====== EXCERPTED DATA

/-- Every value from 128 on is an assign of some id. -/
theorem exists_assign_iff {v : Byte} : (∃ id, macClass v = .assign id) ↔ 128 ≤ v.toNat := by
  simp only [macClass_eq_iff]
  constructor
  · rintro ⟨id, value⟩
    exact value ▸ Nat.le_add_right 128 id.toNat
  · intro high
    refine ⟨BitVec.ofNat 7 (v.toNat - 128), ?_⟩
    have lt := v.isLt
    rw [MacClass.Holds, BitVec.toNat_ofNat]
    omega

theorem decodeMac_of_holds {v : Byte} {k : MacClass} (h : k.Holds v.toNat) : decodeMac v = k.instr v := by
  cases k with
  | ack => rw [decodeMac, if_pos (BitVec.eq_of_toNat_eq (y := macAckByte) h), MacClass.instr]
  | release => exact decodeMac_of_release h.1 h.2
  | assign id => exact decodeMac_of_assign h
  | reserved => exact decodeMac_of_reserved h.1 h.2

/-- Settles O3: the class is the range its value lies in (`macClass_eq_iff`), and so is each match and mask pair
(`and_highMask_eq_iff`). -/
theorem controlBytesPartition : Obligations.ControlBytesPartition := by
  intro c v
  refine ⟨congrArg _ (decodeMac_of_holds (macClass_holds v)), ?ack, ?reserved, ?release, ?assign, fun id h => ?id⟩
  case ack =>
    rw [macClass_eq_iff, and_highMask_eq_iff 0xFF 0x01 0 rfl, Nat.pow_zero, Nat.div_one, Nat.mul_one]
    rfl
  case reserved =>
    rw [macClass_eq_iff, and_highMask_eq_iff 0xFF 0x00 0 rfl, and_highMask_eq_iff 0xFE 0x02 1 rfl,
      and_highMask_eq_iff 0xFC 0x04 2 rfl]
    simp only [MacClass.Holds, BitVec.reduceToNat]
    omega
  case release =>
    rw [macClass_eq_iff, and_highMask_eq_iff 0xF8 0x08 3 rfl, and_highMask_eq_iff 0xF0 0x10 4 rfl,
      and_highMask_eq_iff 0xE0 0x20 5 rfl, and_highMask_eq_iff 0xC0 0x40 6 rfl]
    simp only [MacClass.Holds, BitVec.reduceToNat]
    omega
  case assign =>
    rw [and_highMask_eq_iff 0x80 0x80 7 rfl, exists_assign_iff]
    simp only [BitVec.reduceToNat]
    omega
  case id =>
    have value : v.toNat = 128 + id.toNat := macClass_eq_iff.mp h
    omega

end Sys2Proof.Machine
end

section
/-! What a step runs: the operation decoded where the agent that has the turn stands (40_framer.md R130, 44_decoder.md R240,
45_arithmetic_and_control.md R276). -/

namespace Sys2Proof

/-! ### The framer's selection (R130) -/

section

variable {b : Byte} (rxEmpty : Bool)

theorem decodeRaw_idle_data (notEsc : b ≠ 0xFF) : decodeRaw .idle rxEmpty b = .rxData b := if_neg notEsc

theorem decodeRaw_idle_esc : decodeRaw .idle rxEmpty 0xFF = .rxEsc := rfl

theorem decodeRaw_esc1_esc : decodeRaw .esc1 rxEmpty 0xFF = .rxLitff := rfl

theorem decodeRaw_esc1_zero : decodeRaw .esc1 rxEmpty 0x00 = .rxMark := rfl

theorem decodeRaw_esc1_bad (notZero : b ≠ 0x00) (notEsc : b ≠ 0xFF) : decodeRaw .esc1 rxEmpty b = .rxBadesc b :=
  (if_neg notEsc).trans (if_neg notZero)

theorem decodeRaw_esc2_zero : decodeRaw .esc2 rxEmpty 0x00 = if rxEmpty then .rxBreak0 else .rxBreak := rfl

theorem decodeRaw_esc2_bad (notZero : b ≠ 0x00) : decodeRaw .esc2 rxEmpty b = .rxBadmark b := if_neg notZero

end

/-- A BREAK ends a telegram if the buffer holds a byte (R136). -/
theorem decodeRaw_break {n : Nat} (nonempty : n ≠ 0) : decodeRaw .esc2 (n == 0) 0x00 = .rxBreak := by
  rw [decodeRaw_esc2_zero, if_neg (by simpa using nonempty)]

/-- A BREAK on an empty buffer is no telegram (R139). -/
theorem decodeRaw_break0 {n : Nat} (empty : n = 0) : decodeRaw .esc2 (n == 0) 0x00 = .rxBreak0 := by
  rw [decodeRaw_esc2_zero, if_pos (by simpa using empty)]

end Sys2Proof

namespace Sys2Proof.Machine

/-! ### One turn of an agent -/

section

variable {s : State} {ts : List Turn}

theorem step_running (admitted : configOk s.cfg = true) (turn : s.turns = .worker :: ts) (running : s.stopped = false) :
    step s = runFetched (workerFetch { s with turns := ts }) :=
  (step_worker admitted turn).trans (workerTurn_running running)

theorem step_pendingCall (admitted : configOk s.cfg = true) (turn : s.turns = .worker :: ts) (running : s.stopped = false)
    {c : Ctl} {k : List Ctl} (place : s.wctl = c :: k) :
    step s = runFetched (decode s.cfg (ctlPoint s c).1 (ctlPoint s c).2.1,
      { s with turns := ts, wctl := (ctlPoint s c).2.2 ++ k }) := by
  have samePoint : ctlPoint { s with turns := ts } c = ctlPoint s c := ctlPoint_congr c rfl rfl rfl
  rw [step_running admitted turn running, workerFetch_cons (s := { s with turns := ts }) place, samePoint]

theorem step_stop (admitted : configOk s.cfg = true) (turn : s.turns = .worker :: ts) (running : s.stopped = false)
    (top : s.wctl = []) (raised : s.stop = true) : step s = exec .sysStop { s with turns := ts } := by
  rw [step_running admitted turn running, workerFetch_stop (s := { s with turns := ts }) top raised, runFetched_ok]

theorem step_lineRead (admitted : configOk s.cfg = true) (turn : s.turns = .worker :: ts) (running : s.stopped = false)
    (top : s.wctl = []) (notRaised : s.stop = false) :
    step s = runFetched (decode s.cfg (.raw s.frm.fs (s.frm.rxlen == 0)) (outcomeBytes (lineRead s).1),
      { (lineRead s).2 with turns := ts }) := by
  rw [step_running admitted turn running, workerFetch_read (s := { s with turns := ts }) top notRaised, lineRead_withTurns]

/-- After a raw byte the step is the framer operation it selects (R130). -/
theorem step_rawByte (admitted : configOk s.cfg = true) (turn : s.turns = .worker :: ts) (running : s.stopped = false)
    (top : s.wctl = []) (notRaised : s.stop = false) {b : Byte} {u : State} (read : lineRead s = (.byte b, u)) :
    step s = exec (decodeRaw s.frm.fs (s.frm.rxlen == 0) b) { u with turns := ts } := by
  rw [step_lineRead admitted turn running top notRaised, read]
  rfl

/-- After a time-out the step is `RX.TMO` in every framer state (R130, R138). -/
theorem step_timeout (admitted : configOk s.cfg = true) (turn : s.turns = .worker :: ts) (running : s.stopped = false)
    (top : s.wctl = []) (notRaised : s.stop = false) {u : State} (read : lineRead s = (.timeout, u)) :
    step s = exec .rxTmo { u with turns := ts } := by
  rw [step_lineRead admitted turn running top notRaised, read]
  rfl

theorem step_decoderCall (admitted : configOk s.cfg = true) (turn : s.turns = .decoder :: ts) {c : DCtl} {k : List DCtl}
    (place : s.dctl = c :: k) :
    step s = runFetched (decode s.cfg (dctlPoint c).1 (dctlPoint c).2, { s with turns := ts, dctl := k }) := by
  rw [step_decoder admitted turn, decoderTurn, decoderFetch_cons (s := { s with turns := ts }) place]

theorem step_decoderIdle (admitted : configOk s.cfg = true) (turn : s.turns = .decoder :: ts) (idle : s.dctl = []) :
    step s = exec .decRecv { s with turns := ts } := by
  rw [step_decoder admitted turn, decoderTurn, decoderFetch_nil (s := { s with turns := ts }) idle, runFetched_ok]

/-- Past the end of the list the turn is a free value (U23, log 4). -/
theorem step_freeTurn (noTurn : s.turns = []) :
    step s = step { s with turns := [Config.freeTurn s.draws], draws := s.draws + 1 } := by
  have taken : takeTurn s = takeTurn { s with turns := [Config.freeTurn s.draws], draws := s.draws + 1 } := by
    cases s
    cases noTurn
    rfl
  rw [step, step, stepTurn, stepTurn, taken]

end

/-- Settles O4, by whose turn it is and where that agent stands. -/
theorem stepRunsDecoded : Obligations.StepRunsDecoded := by
  intro s ts i admitted
  refine ⟨fun turn running => ⟨fun c k place decoded => ?call, step_stop admitted turn running,
    fun top notRaised decoded => ?read⟩,
    fun turn => ⟨fun c k place decoded => ?decoderCall, step_decoderIdle admitted turn⟩, step_freeTurn⟩
  case call => rw [step_pendingCall admitted turn running place, decoded, runFetched_ok]
  case read => rw [step_lineRead admitted turn running top notRaised, decoded, runFetched_ok]
  case decoderCall => rw [step_decoderCall admitted turn place, decoded, runFetched_ok]

/-- Settles O5: each clause is one case of the framer's selection (`decodeRaw`). -/
theorem workerStepSelects : Obligations.WorkerStepSelects := by
  intro s ts admitted turn running top
  refine ⟨step_stop admitted turn running top, fun notRaised _ => step_timeout admitted turn running top notRaised,
    fun notRaised b u read => ?_⟩
  rw [step_rawByte admitted turn running top notRaised read]
  refine ⟨fun fs notEsc => ?data, fun fs esc => ?esc, fun fs esc => ?litff, fun fs zero => ?mark,
    fun fs notZero notEsc => ?badesc, fun fs zero held => ?brk, fun fs zero empty => ?brk0, fun fs notZero => ?badmark⟩
  case data => rw [fs, decodeRaw_idle_data _ notEsc]
  case esc => rw [fs, esc, decodeRaw_idle_esc]
  case litff => rw [fs, esc, decodeRaw_esc1_esc]
  case mark => rw [fs, zero, decodeRaw_esc1_zero]
  case badesc => rw [fs, decodeRaw_esc1_bad _ notZero notEsc]
  case brk => rw [fs, zero, decodeRaw_break (Nat.one_le_iff_ne_zero.mp held)]
  case brk0 => rw [fs, zero, decodeRaw_break0 empty]
  case badmark => rw [fs, decodeRaw_esc2_bad _ notZero]

end Sys2Proof.Machine
end

section
/-! What the framer's operations and the two writes to the line leave (40_framer.md R131 to R141). -/

namespace Sys2Proof.Machine

/-! ### The receive buffer (R131, R133) -/

section

variable {s : State} (b : Byte)

theorem appendRx_of_room (room : s.frm.rxlen < 32) : appendRx b s =
    { s with frm := { s.frm with rxbuf := s.frm.rxbuf.set s.frm.rxlen b, rxlen := s.frm.rxlen + 1 } } :=
  if_pos room

theorem appendRx_of_full (full : 32 ≤ s.frm.rxlen) (first : s.frm.rxovf = false) :
    appendRx b s = raiseW .framerOverflow { s with frm := { s.frm with rxovf := true } } :=
  (if_neg (Nat.not_lt.mpr full)).trans (if_neg (Bool.eq_false_iff.mp first))

theorem appendRx_of_overflown (full : 32 ≤ s.frm.rxlen) (warned : s.frm.rxovf = true) : appendRx b s = s :=
  (if_neg (Nat.not_lt.mpr full)).trans (if_pos warned)

end

/-- Settles O9: both operations append their byte and go to `F_IDLE`, so the three cases are those of the buffer. -/
theorem framerAppends : Obligations.FramerAppends := by
  intro i b s op
  have appends : exec i s = .next (setFs .idle (appendRx b s)) := by
    obtain rfl | ⟨rfl, rfl⟩ := op <;> rfl
  rw [appends]
  refine ⟨fun room => ?room, fun full first => ?full, fun full warned => ?overflown⟩
  case room => rw [appendRx_of_room b room]; rfl
  case full => rw [appendRx_of_full b full first]; rfl
  case overflown => rw [appendRx_of_overflown b full warned]; rfl

/-! ### Escapes and BREAK -/

/-- Settles O10: each of the five writes of `FS` is a `setFs`, and `RX.TMO` is the identity. -/
theorem framerEscapes : Obligations.FramerEscapes := fun _ _ _ => ⟨rfl, rfl, rfl, rfl, rfl, rfl⟩

/-- Settles O11: the reset of the framer and the call of the arbiter are the whole of the operation's next state. -/
theorem framerBreak : Obligations.FramerBreak := fun _ => rfl

/-! ### The line (R140, R141) -/

/-- A byte written with Mark parity between two settings of the parity, from any parity before. -/
theorem lineWrite_marked (b : Byte) (s : State) :
    lineSetParity .normal (lineWrite b (lineSetParity .mark s)) = { s with
      lineOut := s.lineOut ++ [.setParity .mark, .write b .mark, .setParity .normal], parity := .normal } := by
  simp only [lineSetParity, lineWrite, List.append_assoc, List.cons_append, List.nil_append]

/-- Settles O12: `TXW.BREAK` needs no premise; `TXW.BYTE` writes under the parity in force, which is `Normal`. -/
theorem wireWrites : Obligations.WireWrites := by
  intro s b normal
  refine ⟨?byte, congrArg _ (lineWrite_marked 0x00 s)⟩
  case byte =>
    rw [← normal]
    rfl

end Sys2Proof.Machine
end

section
/-! The framer computes `Frame` (40_framer.md R143). `Frame` parses the whole raw sequence at once; `frameFrom` says what it
finds in the rest of one, after the piece so far and the raw bytes of the symbol that `FS` remembers. Each operation of the
framer follows one equation of `frameFrom`. -/

namespace Sys2Proof.Machine

/-! ### The parse, symbol by symbol (R91 to R96) -/

section

variable {b : Byte} (raw : List Byte)

theorem wireSymbols_data (notEsc : b ≠ escByte) : wireSymbols (b :: raw) = .data b :: wireSymbols raw := by
  match raw with
  | [] => exact if_neg notEsc
  | [_] => exact if_pos notEsc
  | _ :: _ :: _ => exact if_pos notEsc

theorem wireSymbols_litFf : wireSymbols (escByte :: escByte :: raw) = .litFf :: wireSymbols raw := by
  cases raw <;> rfl

theorem wireSymbols_badEsc (notZero : b ≠ 0x00) (notEsc : b ≠ escByte) :
    wireSymbols (escByte :: b :: raw) = .badEsc b :: wireSymbols raw := by
  cases raw <;> exact (if_neg notEsc).trans (if_neg notZero)

theorem wireSymbols_badMark (notZero : b ≠ 0x00) :
    wireSymbols (escByte :: 0x00 :: b :: raw) = .badMark b :: wireSymbols raw :=
  congrArg (· :: wireSymbols raw) (if_neg notZero)

end

/-! ### `Frame` from a state of the framer on -/

/-- The raw bytes of an incomplete symbol that `FS` stands for (R27). -/
def openedSymbol : FramerState → List Byte
  | .idle => []
  | .esc1 => [escByte]
  | .esc2 => [escByte, 0x00]

/-- The telegrams of the pieces, empty ones deleted and the others cut at the buffer's size. -/
def pieceTelegrams (pieces : List (List Byte)) : List Telegram :=
  (pieces.filter (fun p => !p.isEmpty)).map (List.take maxTelegram)

/-- The telegrams that `Frame` finds in raw bytes still to come, after the piece `acc` and the symbol that `fs` remembers. -/
def frameFrom (acc : List Byte) (fs : FramerState) (raw : List Byte) : List Telegram :=
  pieceTelegrams (piecesFrom acc (wireSymbols (openedSymbol fs ++ raw)))

theorem frameRef_eq_frameFrom (raw : List Byte) : frameRef raw = frameFrom [] .idle raw := rfl

section

variable {b : Byte} (acc raw : List Byte)

theorem frameFrom_nil (fs : FramerState) : frameFrom acc fs [] = [] := by cases fs <;> rfl

theorem frameFrom_data (notEsc : b ≠ escByte) : frameFrom acc .idle (b :: raw) = frameFrom (acc ++ [b]) .idle raw :=
  congrArg (pieceTelegrams <| piecesFrom acc ·) (wireSymbols_data raw notEsc)

theorem frameFrom_esc : frameFrom acc .idle (escByte :: raw) = frameFrom acc .esc1 raw := rfl

theorem frameFrom_litFf : frameFrom acc .esc1 (escByte :: raw) = frameFrom (acc ++ [escByte]) .idle raw :=
  congrArg (pieceTelegrams <| piecesFrom acc ·) (wireSymbols_litFf raw)

theorem frameFrom_mark : frameFrom acc .esc1 (0x00 :: raw) = frameFrom acc .esc2 raw := rfl

theorem frameFrom_badEsc (notZero : b ≠ 0x00) (notEsc : b ≠ escByte) :
    frameFrom acc .esc1 (b :: raw) = frameFrom acc .idle raw :=
  (congrArg (pieceTelegrams <| piecesFrom acc ·) (wireSymbols_badEsc raw notZero notEsc) :)

theorem frameFrom_badMark (notZero : b ≠ 0x00) : frameFrom acc .esc2 (b :: raw) = frameFrom acc .idle raw :=
  (congrArg (pieceTelegrams <| piecesFrom acc ·) (wireSymbols_badMark raw notZero) :)

theorem frameFrom_emptyBreak : frameFrom [] .esc2 (0x00 :: raw) = frameFrom [] .idle raw := rfl

variable {acc}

============

TASK DESCRIPTION: Read the material above and copy out each line holding "first".

REPLY:
theorem appendRx_of_full (full : 32 ≤ s.frm.rxlen) (first : s.frm.rxovf = false) :
  (if_neg (Nat.not_lt.mpr full)).trans (if_neg (Bool.eq_false_iff.mp first))
  refine ⟨fun room => ?room, fun full first => ?full, fun full warned => ?overflown⟩
  case full => rw [appendRx_of_full b full first]; rfl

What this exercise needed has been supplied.